> _DESCRIPTION OF THE TASK_: Range to output from the entries below: the line containing "t.tris.all fun r" through the line containing "geoLengthOk type p". Set it down exactly, ends included, nothing else.

--- INPUT Enclosed Below ---

/-- Checks of a segment entry by itself (R119). -/
def segmentOk (b : List Byte) : Bool :=
  let s := parseSegment b
  decide (field b 0 1 < 4) && zeros b 23 1 && zeros b 32 32 &&
    (decide (field b 0 1 % 2 = 0) ||
      (decide (s.taper ≤ 63 ∧ 1 ≤ s.count ∧ s.count ≤ 512 ∧ s.first + s.count ≤ 512 ∧ 1 ≤ s.rref ∧ s.rref ≤ 8388607 ∧
        s.preNs ≤ 40000000 ∧ 2 * s.taper ≤ s.count) && unitOk s.nx s.ny s.nz))

/-- A speaker of the tables. -/
def spkAt (t : GeoTables) (j : Nat) : Option Speaker := (t.spk.find? fun s => s.1 = j).map (·.2)

/-- Every triangle names feeds with PRESENT and PAN (R119). -/
def trisOk (t : GeoTables) : Bool :=
  t.tris.all fun r => [r.a, r.b, r.c].all fun j => match spkAt t j with
    | some s => s.has 1
    | none => false

/-- Segments and speakers name each other, and no feed lies in two segments (R119). -/
def segsOk (t : GeoTables) : Bool :=
  (t.segs.all fun s => (List.range s.2.count).all fun i => match spkAt t (s.2.first + i) with
    | some k => decide (k.segment = s.1)
    | none => false) &&
  (t.spk.all fun k => decide (k.2.segment = 255) || t.segs.any fun s =>
    decide (s.1 = k.2.segment ∧ s.2.first ≤ k.1 ∧ k.1 < s.2.first + s.2.count)) &&
  keysDistinct (t.segs.foldr (fun s l => (List.range s.2.count).map (· + s.2.first) ++ l) [])

/-- The length of a section of GEO fits (R116 to R118). -/
def geoLengthOk (type : Nat) (p : List Byte) : Bool :=
  match type with
  | 0x10 => decide (p.length = 49152)
  | 0x11 => decide (field p 0 2 ≤ 2048 ∧ p.length = 16 + 65536 + 48 * field p 0 2)
  | _ => decide (p.length = 2048)

/-- Checks of a section by itself (R119). -/
def geoEntriesOk (type : Nat) (p : List Byte) : Bool :=
  match type with
  | 0x10 => (chunks 512 32 (p.take 16384)).all speakerOk && (chunks 512 64 (p.drop 16384)).all directOk
  | 0x11 =>
    zeros p 2 14 && ((chunks 2048 48 (p.drop 65552)).all fun b => zeros b 6 2 && zeros b 44 4) &&
      (parseTri p {}).cells.all fun c => c.2.all fun v => decide (v < field p 0 2)
  | _ => (chunks 32 64 p).all segmentOk

/-- Takes a section of type 0x10 layout, 0x11 triangulation or 0x12 segments into the tables. -/
def geoParse (type : Nat) (p : List Byte) (t : GeoTables) : GeoTables :=
  match type with
  | 0x10 => parseLayout p t
  | 0x11 => parseTri p t
  | _ => parseSegs p t

/-- A GEO section passes R119 by itself and with the tables that will be active together with it: those of the sections that
come with it, else the active ones. -/
def geoSectionOk (d : Dev) (together : List (Nat × List Byte)) (type : Nat) (p : List Byte) : Bool :=
  geoLengthOk type p && geoEntriesOk type p &&
    (let t := geoParse type p (together.foldl (fun t s => geoParse s.1 s.2 t) d.geo.tables)
     (decide (type = 0x12) || trisOk t) && (decide (type = 0x11) || segsOk t))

--- End of Enclosed INPUT ---

> _SOLUTION TO THIS PROBLEM_:
  t.tris.all fun r => [r.a, r.b, r.c].all fun j => match spkAt t j with
    | some s => s.has 1
    | none => false

/-- Segments and speakers name each other, and no feed lies in two segments (R119). -/
def segsOk (t : GeoTables) : Bool :=
  (t.segs.all fun s => (List.range s.2.count).all fun i => match spkAt t (s.2.first + i) with
    | some k => decide (k.segment = s.1)
    | none => false) &&
  (t.spk.all fun k => decide (k.2.segment = 255) || t.segs.any fun s =>
    decide (s.1 = k.2.segment ∧ s.2.first ≤ k.1 ∧ k.1 < s.2.first + s.2.count)) &&
  keysDistinct (t.segs.foldr (fun s l => (List.range s.2.count).map (· + s.2.first) ++ l) [])

/-- The length of a section of GEO fits (R116 to R118). -/
def geoLengthOk (type : Nat) (p : List Byte) : Bool :=
  match type with
  | 0x10 => decide (p.length = 49152)
  | 0x11 => decide (field p 0 2 ≤ 2048 ∧ p.length = 16 + 65536 + 48 * field p 0 2)
  | _ => decide (p.length = 2048)

/-- Checks of a section by itself (R119). -/
def geoEntriesOk (type : Nat) (p : List Byte) : Bool :=
  match type with
  | 0x10 => (chunks 512 32 (p.take 16384)).all speakerOk && (chunks 512 64 (p.drop 16384)).all directOk
  | 0x11 =>
    zeros p 2 14 && ((chunks 2048 48 (p.drop 65552)).all fun b => zeros b 6 2 && zeros b 44 4) &&
      (parseTri p {}).cells.all fun c => c.2.all fun v => decide (v < field p 0 2)
  | _ => (chunks 32 64 p).all segmentOk

/-- Takes a section of type 0x10 layout, 0x11 triangulation or 0x12 segments into the tables. -/
def geoParse (type : Nat) (p : List Byte) (t : GeoTables) : GeoTables :=
  match type with
  | 0x10 => parseLayout p t
  | 0x11 => parseTri p t
  | _ => parseSegs p t

/-- A GEO section passes R119 by itself and with the tables that will be active together with it: those of the sections that
come with it, else the active ones. -/
def geoSectionOk (d : Dev) (together : List (Nat × List Byte)) (type : Nat) (p : List Byte) : Bool :=
  geoLengthOk type p && geoEntriesOk type p &&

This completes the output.